*** Block opens ***

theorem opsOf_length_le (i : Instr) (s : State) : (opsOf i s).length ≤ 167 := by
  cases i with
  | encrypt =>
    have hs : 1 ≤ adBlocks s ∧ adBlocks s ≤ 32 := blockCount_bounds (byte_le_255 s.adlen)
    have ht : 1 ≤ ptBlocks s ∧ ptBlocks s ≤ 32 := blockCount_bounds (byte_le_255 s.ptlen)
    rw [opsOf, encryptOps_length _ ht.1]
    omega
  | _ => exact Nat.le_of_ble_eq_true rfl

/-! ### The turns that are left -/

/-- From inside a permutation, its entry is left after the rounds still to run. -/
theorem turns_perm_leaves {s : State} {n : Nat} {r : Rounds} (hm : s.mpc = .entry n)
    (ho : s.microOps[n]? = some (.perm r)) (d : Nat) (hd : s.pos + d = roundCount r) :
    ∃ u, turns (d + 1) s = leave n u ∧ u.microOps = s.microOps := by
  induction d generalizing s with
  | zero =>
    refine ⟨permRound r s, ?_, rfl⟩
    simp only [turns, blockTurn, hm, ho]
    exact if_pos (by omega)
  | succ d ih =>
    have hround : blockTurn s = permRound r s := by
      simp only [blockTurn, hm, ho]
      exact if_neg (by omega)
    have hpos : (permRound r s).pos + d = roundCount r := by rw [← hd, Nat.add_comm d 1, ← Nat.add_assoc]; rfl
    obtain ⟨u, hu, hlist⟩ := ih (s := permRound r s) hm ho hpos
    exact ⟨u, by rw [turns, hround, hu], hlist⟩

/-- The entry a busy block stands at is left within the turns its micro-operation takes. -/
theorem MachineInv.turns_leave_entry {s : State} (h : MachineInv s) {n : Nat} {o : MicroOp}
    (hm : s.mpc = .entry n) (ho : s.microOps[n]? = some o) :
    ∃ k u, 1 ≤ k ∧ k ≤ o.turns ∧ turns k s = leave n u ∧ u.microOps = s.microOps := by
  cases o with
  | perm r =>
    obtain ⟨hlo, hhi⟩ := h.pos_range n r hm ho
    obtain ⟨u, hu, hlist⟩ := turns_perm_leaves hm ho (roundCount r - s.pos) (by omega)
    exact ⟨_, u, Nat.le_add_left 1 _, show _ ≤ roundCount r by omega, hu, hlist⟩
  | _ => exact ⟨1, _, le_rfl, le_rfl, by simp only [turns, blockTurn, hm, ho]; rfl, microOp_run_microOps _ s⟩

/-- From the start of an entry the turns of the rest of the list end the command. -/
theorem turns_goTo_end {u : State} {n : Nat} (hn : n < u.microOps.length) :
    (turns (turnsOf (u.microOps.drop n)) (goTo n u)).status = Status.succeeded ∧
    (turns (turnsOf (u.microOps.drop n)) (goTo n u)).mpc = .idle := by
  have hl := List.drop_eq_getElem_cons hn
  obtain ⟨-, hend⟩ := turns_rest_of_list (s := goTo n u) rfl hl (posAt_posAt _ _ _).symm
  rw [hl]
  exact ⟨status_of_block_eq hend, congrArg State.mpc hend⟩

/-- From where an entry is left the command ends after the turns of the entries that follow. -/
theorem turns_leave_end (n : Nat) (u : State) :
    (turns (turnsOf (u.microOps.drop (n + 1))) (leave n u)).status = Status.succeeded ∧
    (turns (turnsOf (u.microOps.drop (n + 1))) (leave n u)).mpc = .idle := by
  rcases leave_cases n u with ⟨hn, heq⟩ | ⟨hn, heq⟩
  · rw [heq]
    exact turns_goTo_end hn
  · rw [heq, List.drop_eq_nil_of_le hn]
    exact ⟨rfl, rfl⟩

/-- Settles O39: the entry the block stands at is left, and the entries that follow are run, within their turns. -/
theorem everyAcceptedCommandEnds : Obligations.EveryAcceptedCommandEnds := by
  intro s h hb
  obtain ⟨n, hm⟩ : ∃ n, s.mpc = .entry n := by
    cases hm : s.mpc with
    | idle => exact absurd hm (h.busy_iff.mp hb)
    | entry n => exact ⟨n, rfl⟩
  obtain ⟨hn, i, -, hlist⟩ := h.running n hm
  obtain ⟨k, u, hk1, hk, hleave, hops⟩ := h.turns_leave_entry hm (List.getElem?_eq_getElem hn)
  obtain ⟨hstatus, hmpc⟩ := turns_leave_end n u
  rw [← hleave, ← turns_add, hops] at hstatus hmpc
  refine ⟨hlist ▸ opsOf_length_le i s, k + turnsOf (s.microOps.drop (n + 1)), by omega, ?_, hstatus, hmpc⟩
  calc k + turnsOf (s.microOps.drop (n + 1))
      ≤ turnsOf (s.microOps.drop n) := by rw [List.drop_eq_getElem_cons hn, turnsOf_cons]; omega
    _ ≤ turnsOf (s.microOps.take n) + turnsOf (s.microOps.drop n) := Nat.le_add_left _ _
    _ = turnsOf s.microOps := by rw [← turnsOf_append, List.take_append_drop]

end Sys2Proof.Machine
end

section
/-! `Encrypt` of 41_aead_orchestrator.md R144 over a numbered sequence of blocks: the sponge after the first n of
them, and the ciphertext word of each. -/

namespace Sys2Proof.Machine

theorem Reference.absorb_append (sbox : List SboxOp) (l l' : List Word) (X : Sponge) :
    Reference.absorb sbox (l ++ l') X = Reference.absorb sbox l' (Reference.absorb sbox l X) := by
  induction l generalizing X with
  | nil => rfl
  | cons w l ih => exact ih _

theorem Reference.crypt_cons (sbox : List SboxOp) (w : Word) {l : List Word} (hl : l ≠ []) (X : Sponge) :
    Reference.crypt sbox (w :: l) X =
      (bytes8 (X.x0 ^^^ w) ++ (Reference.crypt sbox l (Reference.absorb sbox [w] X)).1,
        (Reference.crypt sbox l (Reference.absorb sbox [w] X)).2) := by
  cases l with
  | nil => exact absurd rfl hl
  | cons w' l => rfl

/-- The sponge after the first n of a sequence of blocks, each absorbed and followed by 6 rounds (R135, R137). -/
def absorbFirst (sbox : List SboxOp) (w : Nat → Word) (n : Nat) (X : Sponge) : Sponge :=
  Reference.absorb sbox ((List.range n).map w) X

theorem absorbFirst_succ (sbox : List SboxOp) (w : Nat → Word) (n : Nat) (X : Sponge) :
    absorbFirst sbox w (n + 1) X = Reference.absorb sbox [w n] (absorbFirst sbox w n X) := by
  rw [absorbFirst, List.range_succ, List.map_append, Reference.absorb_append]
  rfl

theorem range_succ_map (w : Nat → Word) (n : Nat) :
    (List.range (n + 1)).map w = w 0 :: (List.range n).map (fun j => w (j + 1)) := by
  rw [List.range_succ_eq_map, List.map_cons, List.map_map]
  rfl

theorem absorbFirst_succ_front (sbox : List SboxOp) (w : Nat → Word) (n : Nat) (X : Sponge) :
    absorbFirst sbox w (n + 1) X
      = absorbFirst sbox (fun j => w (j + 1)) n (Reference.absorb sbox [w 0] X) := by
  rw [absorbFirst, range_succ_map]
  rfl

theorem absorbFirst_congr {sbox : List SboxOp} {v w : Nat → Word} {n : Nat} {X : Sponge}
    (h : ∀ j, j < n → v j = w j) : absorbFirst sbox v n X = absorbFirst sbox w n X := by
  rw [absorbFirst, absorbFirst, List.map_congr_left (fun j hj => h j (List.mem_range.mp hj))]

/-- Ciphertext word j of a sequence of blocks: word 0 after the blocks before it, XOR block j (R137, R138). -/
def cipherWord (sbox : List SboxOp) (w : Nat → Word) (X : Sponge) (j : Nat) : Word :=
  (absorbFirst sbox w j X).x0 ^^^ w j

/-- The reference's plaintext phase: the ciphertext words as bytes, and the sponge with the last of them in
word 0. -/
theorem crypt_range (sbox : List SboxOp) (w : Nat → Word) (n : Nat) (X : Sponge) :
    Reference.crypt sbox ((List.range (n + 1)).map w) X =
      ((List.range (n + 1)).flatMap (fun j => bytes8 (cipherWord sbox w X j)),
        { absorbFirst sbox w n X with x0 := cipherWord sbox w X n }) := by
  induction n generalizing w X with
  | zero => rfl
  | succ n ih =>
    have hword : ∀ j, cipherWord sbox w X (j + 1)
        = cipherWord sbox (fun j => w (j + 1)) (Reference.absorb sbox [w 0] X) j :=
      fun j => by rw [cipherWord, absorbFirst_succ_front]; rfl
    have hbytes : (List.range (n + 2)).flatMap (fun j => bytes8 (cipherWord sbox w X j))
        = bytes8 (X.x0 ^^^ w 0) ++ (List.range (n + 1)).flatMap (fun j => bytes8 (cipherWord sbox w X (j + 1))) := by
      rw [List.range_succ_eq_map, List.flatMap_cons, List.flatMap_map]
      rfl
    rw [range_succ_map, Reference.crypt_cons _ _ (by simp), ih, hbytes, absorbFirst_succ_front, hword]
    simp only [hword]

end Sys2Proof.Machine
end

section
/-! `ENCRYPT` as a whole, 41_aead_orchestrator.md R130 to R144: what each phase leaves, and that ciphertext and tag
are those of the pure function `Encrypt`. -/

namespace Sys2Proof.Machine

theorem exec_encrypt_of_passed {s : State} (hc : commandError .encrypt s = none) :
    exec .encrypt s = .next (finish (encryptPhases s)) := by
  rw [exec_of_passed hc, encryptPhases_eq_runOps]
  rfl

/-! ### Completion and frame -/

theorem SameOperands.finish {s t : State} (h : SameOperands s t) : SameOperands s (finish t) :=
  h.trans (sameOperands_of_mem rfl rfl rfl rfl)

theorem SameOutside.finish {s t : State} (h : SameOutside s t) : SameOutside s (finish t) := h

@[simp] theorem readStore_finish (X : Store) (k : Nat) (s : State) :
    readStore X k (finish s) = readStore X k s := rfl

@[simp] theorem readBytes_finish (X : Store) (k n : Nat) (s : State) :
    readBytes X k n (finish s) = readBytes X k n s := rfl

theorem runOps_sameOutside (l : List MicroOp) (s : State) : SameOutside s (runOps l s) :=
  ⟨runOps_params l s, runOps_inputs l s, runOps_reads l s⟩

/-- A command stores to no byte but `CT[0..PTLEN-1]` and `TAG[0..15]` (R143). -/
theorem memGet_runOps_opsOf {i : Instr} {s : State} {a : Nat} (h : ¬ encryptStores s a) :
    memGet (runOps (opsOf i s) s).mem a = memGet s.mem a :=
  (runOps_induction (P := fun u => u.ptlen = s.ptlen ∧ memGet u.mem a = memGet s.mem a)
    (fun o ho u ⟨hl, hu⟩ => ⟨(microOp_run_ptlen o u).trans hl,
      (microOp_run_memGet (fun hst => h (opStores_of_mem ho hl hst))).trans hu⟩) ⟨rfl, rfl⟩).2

*** Block closes ***

Without changing anything, quote the lines from the top of the data to the line that contains "the command. -/", including that line.

Task answer:
theorem opsOf_length_le (i : Instr) (s : State) : (opsOf i s).length ≤ 167 := by
  cases i with
  | encrypt =>
    have hs : 1 ≤ adBlocks s ∧ adBlocks s ≤ 32 := blockCount_bounds (byte_le_255 s.adlen)
    have ht : 1 ≤ ptBlocks s ∧ ptBlocks s ≤ 32 := blockCount_bounds (byte_le_255 s.ptlen)
    rw [opsOf, encryptOps_length _ ht.1]
    omega
  | _ => exact Nat.le_of_ble_eq_true rfl

/-! ### The turns that are left -/

/-- From inside a permutation, its entry is left after the rounds still to run. -/
theorem turns_perm_leaves {s : State} {n : Nat} {r : Rounds} (hm : s.mpc = .entry n)
    (ho : s.microOps[n]? = some (.perm r)) (d : Nat) (hd : s.pos + d = roundCount r) :
    ∃ u, turns (d + 1) s = leave n u ∧ u.microOps = s.microOps := by
  induction d generalizing s with
  | zero =>
    refine ⟨permRound r s, ?_, rfl⟩
    simp only [turns, blockTurn, hm, ho]
    exact if_pos (by omega)
  | succ d ih =>
    have hround : blockTurn s = permRound r s := by
      simp only [blockTurn, hm, ho]
      exact if_neg (by omega)
    have hpos : (permRound r s).pos + d = roundCount r := by rw [← hd, Nat.add_comm d 1, ← Nat.add_assoc]; rfl
    obtain ⟨u, hu, hlist⟩ := ih (s := permRound r s) hm ho hpos
    exact ⟨u, by rw [turns, hround, hu], hlist⟩

/-- The entry a busy block stands at is left within the turns its micro-operation takes. -/
theorem MachineInv.turns_leave_entry {s : State} (h : MachineInv s) {n : Nat} {o : MicroOp}
    (hm : s.mpc = .entry n) (ho : s.microOps[n]? = some o) :
    ∃ k u, 1 ≤ k ∧ k ≤ o.turns ∧ turns k s = leave n u ∧ u.microOps = s.microOps := by
  cases o with
  | perm r =>
    obtain ⟨hlo, hhi⟩ := h.pos_range n r hm ho
    obtain ⟨u, hu, hlist⟩ := turns_perm_leaves hm ho (roundCount r - s.pos) (by omega)
    exact ⟨_, u, Nat.le_add_left 1 _, show _ ≤ roundCount r by omega, hu, hlist⟩
  | _ => exact ⟨1, _, le_rfl, le_rfl, by simp only [turns, blockTurn, hm, ho]; rfl, microOp_run_microOps _ s⟩

/-- From the start of an entry the turns of the rest of the list end the command. -/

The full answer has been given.